We would envisage these groups being at the front of the queue in any offering, and taking the majority of any stake that was offered.
In particular, I think it would be great if Kiwi mums and dads had more of a stake in the New Zealand economy by owning shares in good Kiwi companies. That, in my view, would be progress towards building a better savings and investment culture in New Zealand.
Ownership by New Zealand investors would of course be on top of the government’s majority stake, which is held on behalf of all New Zealanders. That majority stake would always ensure New Zealand control for the benefit of New Zealanders.
As far as possible, without compromising commercial sensitivities, the Government will publicly release the advice we receive from Treasury.
We have always been clear that if there was to be any change to our policy on state-owned assets in any way, we would seek the support of New Zealanders at an election, and that is exactly what we will do.
Our final policy will be decided prior to this year’s election, and we will seek a mandate from the electorate before proceeding with any change.
The mixed-ownership model presents the possibility of real benefits for New Zealanders.
But let me be clear – we will only proceed with a mixed ownership model if it meets the following tests:
the Government would have to maintain a majority controlling stake by owning more than 50 per cent of the company;
New Zealand investors would have to be at the front of the queue for shareholdings, and we would have to be confident of widespread and substantial New Zealand share ownership;
the companies involved would have to present good opportunities for investors;
the capital freed up would have to be used on behalf of taxpayers to fund new public assets and thereby reduce the pressure on the Government to borrow; and
the Government would have to be satisfied that industry-specific regulations adequately protected New Zealand consumers.

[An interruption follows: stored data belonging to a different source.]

-- ==== Sys2Proof/Machine/OwlOps.lean ====
section
/-! DEFINITION. Triggering a snapshot (R389), which the first-fault record, the host and nothing else do. -/

namespace Sys2Proof.Machine

/-- A channel owned by the snapshots is running (R389). -/
def State.snapChannel (s : State) : Bool :=
  (List.finRange 64).any (fun k => s.owner 3 k == 8 && s.fB F.CH_STAT_RUN k)

/-- A trigger is lost and counted: no channel, a snapshot already being taken, every slot in use, or a clear
running (R389, R402). -/
def State.snapRefused (s : State) : Bool :=
  !s.snapChannel || s.fB F.OWL_SNAPST_BUSY || 32 ≤ s.f F.OWL_SNAPST_USED || s.fB F.OWL_STAT_CLRBUSY

/-- A snapshot trigger (R389): 1 first fault, 2 host. -/
def State.snapTrigger (s : State) (trig : Nat) : State :=
  if s.snapRefused then s.incF F.OWL_LOST_SNAPS 0
  else
    let s := s.setB F.OWL_SNAPST_BUSY 0 true
    { s with owl := { s.owl with snapTrig := some trig, snapFrozen := false, snapAt := (s.nowUs, s.clk.tmr) } }

end Sys2Proof.Machine
end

In particular, I want to stress that the Government is interested in what works, not in following any particular ideology.
Governments of all stripes, all around the world, regularly consider the mix of assets they own and whether they are deployed in the right places. That is what we are doing as well.
I want to finish by emphasising the importance of getting the New Zealand economy back on a solid and durable growth path.
We got off that path in the mid-2000s, and doing so has proven very harmful.
Getting back on the growth path again means playing to our true strengths – allowing our export industries to start expanding again, and not tying up resources in less-efficient, domestically-focused government sectors.
Increasing national savings is key to supporting this shift.
That is why the theme of this year’s Budget is going to be savings and investment.
We recognise that New Zealand’s high level of foreign debt is our biggest vulnerability.
We have asked the Savings Working Group to consider policy options to increase national savings.
But the Government is already committed to playing its part. We have to increase our own savings and reduce public sector debt.
That is why the Government is going to reduce growth in its spending, get back to surplus faster than previously indicated and look to better allocate its assets across competing uses.
As I said at the outset of this speech, New Zealand has some great opportunities to get ahead again and have a more prosperous future. But to do so we have to give our internationally-competitive sectors the platform to succeed.
This Government is prepared to do that. We will take the steps required to build stronger growth, and build that brighter future for New Zealanders.
New Zealanders deserve nothing less.